How Open Banking is empowering small accounting firms with time-saving solutions
According to the Office of National Statistics, there are approximately 44,000 accountancy firms in the UK, 80 percent of which operate with less than four employees while a mere 45 firms employ more than 250 people. This demonstrates the extent to which accountants either work as part of small teams or independently.
Small accountancy firms must share and balance workloads between their employees to ensure tasks are completed efficiently. However, some tasks naturally take up more time than others. More often than not, these will be admin-based tasks which involve lots of data and piles of paperwork. Generally speaking, the more data there is, the longer a task will take – particularly when working with physical copies of financial information. For example, a full year’s bank reconciliation, including retrieving and compiling bank statement data from clients, can take up to two days.
If this time could be cut down, accountants would have more time to build stronger relationships with clients and provide financial support and business advice sooner.
The frustrations of data collection
Time is precious for accountants, arguably even more so for those working in small firms. It is therefore understandable that time-consuming tasks, particularly the issues associated with financial data sharing, can cause frustrations and spoil productivity. On the surface, collecting bank statements from clients may seem mundane and simple, but a lot can go wrong to cause delays.
On average, accountants can spend an entire day collecting data from clients: they need to request the data and then wait for the client to compile and share their bank statements. Once received, accountants need to check, order and digitise printed bank statements, and sometimes manually input each bank entry into external software. This in itself is longwinded, but it can be delayed by days if the initial email requesting data is missed by busy clients.
To make matters worse, about 70 percent of the time bank statements will be unclear, incomplete, insecure, or inaccurate. Photocopies of statements can be blurry, csv files can be manipulated and are generally not secure.
For accountants short of time, issues with data collection can quickly spoil workplace productivity. Conventional methods of financial data collection simply are not good enough in the digital age.
Armalytix is working towards a world of form-free financial data sharing. We can save accountants up to 40 hours of work per employee, every month by eliminating the need for paper bank statements and insecure csv files. Our sophisticated, user-friendly software allows accountants to simply share a link with clients who can then approve sharing specific bank statement information in a matter of clicks. The data can span across various accounts, collecting and securely sharing years’ worth of data.
Ross Macleod, Founder of My Cloud 9 Accounting – a two partner accounting firm which regularly uses our platform – agrees: “If you want to make money, you need to be able to pick up a piece of work and finish it. With Armalytix, you can get started on the data instantly rather than having to email a client and wait for them to send it. The statements are collected and ready immediately, accessible when we need it. Nobody wants to be dipping in and out of various time-consuming tasks because this spoils workplace productivity.

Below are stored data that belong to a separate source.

@[simp] theorem State.updThisCore_agenda (s : State) (f : Core → Core) : (s.updThisCore f).agenda = s.agenda := rfl
@[simp] theorem State.updThisCore_focus (s : State) (f : Core → Core) : (s.updThisCore f).focus = s.focus := rfl
@[simp] theorem State.updThisCore_core (s : State) (f : Core → Core) : (s.updThisCore f).core = s.core := rfl
@[simp] theorem State.updThisCore_seat (s : State) (f : Core → Core) : (s.updThisCore f).seat = s.seat := rfl
@[simp] theorem State.updThisCore_tick (s : State) (f : Core → Core) : (s.updThisCore f).tick = s.tick := rfl
@[simp] theorem State.updThisCore_fresh (s : State) (f : Core → Core) : (s.updThisCore f).fresh = s.fresh := rfl
@[simp] theorem State.updThisCore_clusters (s : State) (f : Core → Core) : (s.updThisCore f).clusters = s.clusters := rfl
@[simp] theorem State.updThisCore_chiplets (s : State) (f : Core → Core) : (s.updThisCore f).chiplets = s.chiplets := rfl
@[simp] theorem State.updThisCore_hbm (s : State) (f : Core → Core) : (s.updThisCore f).hbm = s.hbm := rfl
@[simp] theorem State.updThisCore_hbmPoison (s : State) (f : Core → Core) : (s.updThisCore f).hbmPoison = s.hbmPoison := rfl
@[simp] theorem State.updThisCore_dirty (s : State) (f : Core → Core) : (s.updThisCore f).dirty = s.dirty := rfl
@[simp] theorem State.updThisCore_co (s : State) (f : Core → Core) : (s.updThisCore f).co = s.co := rfl
@[simp] theorem State.updThisCore_coPoison (s : State) (f : Core → Core) : (s.updThisCore f).coPoison = s.coPoison := rfl
@[simp] theorem State.updThisCore_owners (s : State) (f : Core → Core) : (s.updThisCore f).owners = s.owners := rfl
@[simp] theorem State.updThisCore_revs (s : State) (f : Core → Core) : (s.updThisCore f).revs = s.revs := rfl
@[simp] theorem State.updThisCore_reqs (s : State) (f : Core → Core) : (s.updThisCore f).reqs = s.reqs := rfl
@[simp] theorem State.updThisCore_net (s : State) (f : Core → Core) : (s.updThisCore f).net = s.net := rfl
@[simp] theorem State.updThisCore_waiting (s : State) (f : Core → Core) : (s.updThisCore f).waiting = s.waiting := rfl
@[simp] theorem State.updThisCore_seqs (s : State) (f : Core → Core) : (s.updThisCore f).seqs = s.seqs := rfl
@[simp] theorem State.updThisCore_expects (s : State) (f : Core → Core) : (s.updThisCore f).expects = s.expects := rfl
@[simp] theorem State.updThisCore_ranks (s : State) (f : Core → Core) : (s.updThisCore f).ranks = s.ranks := rfl
@[simp] theorem State.updThisCore_groups (s : State) (f : Core → Core) : (s.updThisCore f).groups = s.groups := rfl
@[simp] theorem State.updThisCore_l2cfg (s : State) (f : Core → Core) : (s.updThisCore f).l2cfg = s.l2cfg := rfl
@[simp] theorem State.updThisCore_l2pmap (s : State) (f : Core → Core) : (s.updThisCore f).l2pmap = s.l2pmap := rfl
@[simp] theorem State.updThisCore_l2co (s : State) (f : Core → Core) : (s.updThisCore f).l2co = s.l2co := rfl
@[simp] theorem State.updThisCore_slotMap (s : State) (f : Core → Core) : (s.updThisCore f).slotMap = s.slotMap := rfl
@[simp] theorem State.updThisCore_slotsBad (s : State) (f : Core → Core) : (s.updThisCore f).slotsBad = s.slotsBad := rfl
@[simp] theorem State.updThisCore_stacksBad (s : State) (f : Core → Core) : (s.updThisCore f).stacksBad = s.stacksBad := rfl
@[simp] theorem State.updThisCore_linksBad (s : State) (f : Core → Core) : (s.updThisCore f).linksBad = s.linksBad := rfl
@[simp] theorem State.updThisCore_sealed (s : State) (f : Core → Core) : (s.updThisCore f).sealed = s.sealed := rfl
@[simp] theorem State.updThisCore_netSel (s : State) (f : Core → Core) : (s.updThisCore f).netSel = s.netSel := rfl
@[simp] theorem State.updThisCore_escape (s : State) (f : Core → Core) : (s.updThisCore f).escape = s.escape := rfl
@[simp] theorem State.updThisCore_codec (s : State) (f : Core → Core) : (s.updThisCore f).codec = s.codec := rfl
@[simp] theorem State.updThisCore_queues (s : State) (f : Core → Core) : (s.updThisCore f).queues = s.queues := rfl
@[simp] theorem State.updThisCore_lastQueue (s : State) (f : Core → Core) : (s.updThisCore f).lastQueue = s.lastQueue := rfl
@[simp] theorem State.updThisCore_launches (s : State) (f : Core → Core) : (s.updThisCore f).launches = s.launches := rfl
@[simp] theorem State.updThisCore_portEnds (s : State) (f : Core → Core) : (s.updThisCore f).portEnds = s.portEnds := rfl
@[simp] theorem State.updThisCore_modStat (s : State) (f : Core → Core) : (s.updThisCore f).modStat = s.modStat := rfl
@[simp] theorem State.updThisCore_powcap (s : State) (f : Core → Core) : (s.updThisCore f).powcap = s.powcap := rfl
@[simp] theorem State.updThisCore_pstate (s : State) (f : Core → Core) : (s.updThisCore f).pstate = s.pstate := rfl
@[simp] theorem State.updThisCore_mbCmd (s : State) (f : Core → Core) : (s.updThisCore f).mbCmd = s.mbCmd := rfl
@[simp] theorem State.updThisCore_mbStat (s : State) (f : Core → Core) : (s.updThisCore f).mbStat = s.mbStat := rfl
@[simp] theorem State.updThisCore_mbData (s : State) (f : Core → Core) : (s.updThisCore f).mbData = s.mbData := rfl
@[simp] theorem State.updThisCore_mbRet (s : State) (f : Core → Core) : (s.updThisCore f).mbRet = s.mbRet := rfl
@[simp] theorem State.updThisCore_token (s : State) (f : Core → Core) : (s.updThisCore f).token = s.token := rfl
@[simp] theorem State.updThisCore_summarySeq (s : State) (f : Core → Core) : (s.updThisCore f).summarySeq = s.summarySeq := rfl
@[simp] theorem State.updThisCore_fenceCmd (s : State) (f : Core → Core) : (s.updThisCore f).fenceCmd = s.fenceCmd := rfl
@[simp] theorem State.updThisCore_farCfg (s : State) (f : Core → Core) : (s.updThisCore f).farCfg = s.farCfg := rfl
@[simp] theorem State.updThisCore_farTt (s : State) (f : Core → Core) : (s.updThisCore f).farTt = s.farTt := rfl
@[simp] theorem State.updThisCore_farTlb (s : State) (f : Core → Core) : (s.updThisCore f).farTlb = s.farTlb := rfl
@[simp] theorem State.updThisCore_farRoute (s : State) (f : Core → Core) : (s.updThisCore f).farRoute = s.farRoute := rfl
@[simp] theorem State.updThisCore_fib (s : State) (f : Core → Core) : (s.updThisCore f).fib = s.fib := rfl
@[simp] theorem State.updThisCore_deadWaves (s : State) (f : Core → Core) : (s.updThisCore f).deadWaves = s.deadWaves := rfl
@[simp] theorem State.updThisCore_switchBase (s : State) (f : Core → Core) : (s.updThisCore f).switchBase = s.switchBase := rfl
@[simp] theorem State.updThisCore_migrations (s : State) (f : Core → Core) : (s.updThisCore f).migrations = s.migrations := rfl
@[simp] theorem State.updThisCore_supImage (s : State) (f : Core → Core) : (s.updThisCore f).supImage = s.supImage := rfl
@[simp] theorem State.updThisCore_fwImage (s : State) (f : Core → Core) : (s.updThisCore f).fwImage = s.fwImage := rfl
@[simp] theorem State.updThisCore_severed (s : State) (f : Core → Core) : (s.updThisCore f).severed = s.severed := rfl
@[simp] theorem State.updThisCore_fibre (s : State) (f : Core → Core) : (s.updThisCore f).fibre = s.fibre := rfl
@[simp] theorem State.updThisCore_inbox (s : State) (f : Core → Core) : (s.updThisCore f).inbox = s.inbox := rfl
@[simp] theorem State.updThisCore_reply (s : State) (f : Core → Core) : (s.updThisCore f).reply = s.reply := rfl
@[simp] theorem State.updThisCore_sent (s : State) (f : Core → Core) : (s.updThisCore f).sent = s.sent := rfl
@[simp] theorem State.updThisCore_grants (s : State) (f : Core → Core) : (s.updThisCore f).grants = s.grants := rfl
@[simp] theorem State.updThisCore_routersBad (s : State) (f : Core → Core) : (s.updThisCore f).routersBad = s.routersBad := rfl
@[simp] theorem State.updThisCore_tables (s : State) (f : Core → Core) : (s.updThisCore f).tables = s.tables := rfl
@[simp] theorem State.updThisCore_summary (s : State) (f : Core → Core) : (s.updThisCore f).summary = s.summary := rfl
@[simp] theorem State.updThisCore_group (s : State) (f : Core → Core) : (s.updThisCore f).group = s.group := rfl
@[simp] theorem State.updThisCore_asks (s : State) (f : Core → Core) : (s.updThisCore f).asks = s.asks := rfl
@[simp] theorem State.updThisCore_farSeen (s : State) (f : Core → Core) : (s.updThisCore f).farSeen = s.farSeen := rfl
@[simp] theorem State.updThisCore_lost (s : State) (f : Core → Core) : (s.updThisCore f).lost = s.lost := rfl
@[simp] theorem State.updThisCore_lostTables (s : State) (f : Core → Core) : (s.updThisCore f).lostTables = s.lostTables := rfl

Armalytix ensures this doesn’t happen.”
A fast and formless future
With the digital solutions available today, accountants should be empowered to embrace new and improved methods of completing tasks which could save them days of work – especially those which are integral to the role. Small accounting firms which may have limited time and resources should look to innovation in fintech for time-saving solutions which can help fewer people complete more tasks.
“Armalytix has now become crucial to the business. It’s another tool in our armoury that we use every day – we are now rolling it out to all of our clients, not just those who have difficulty sharing their financial information”, concludes Ross.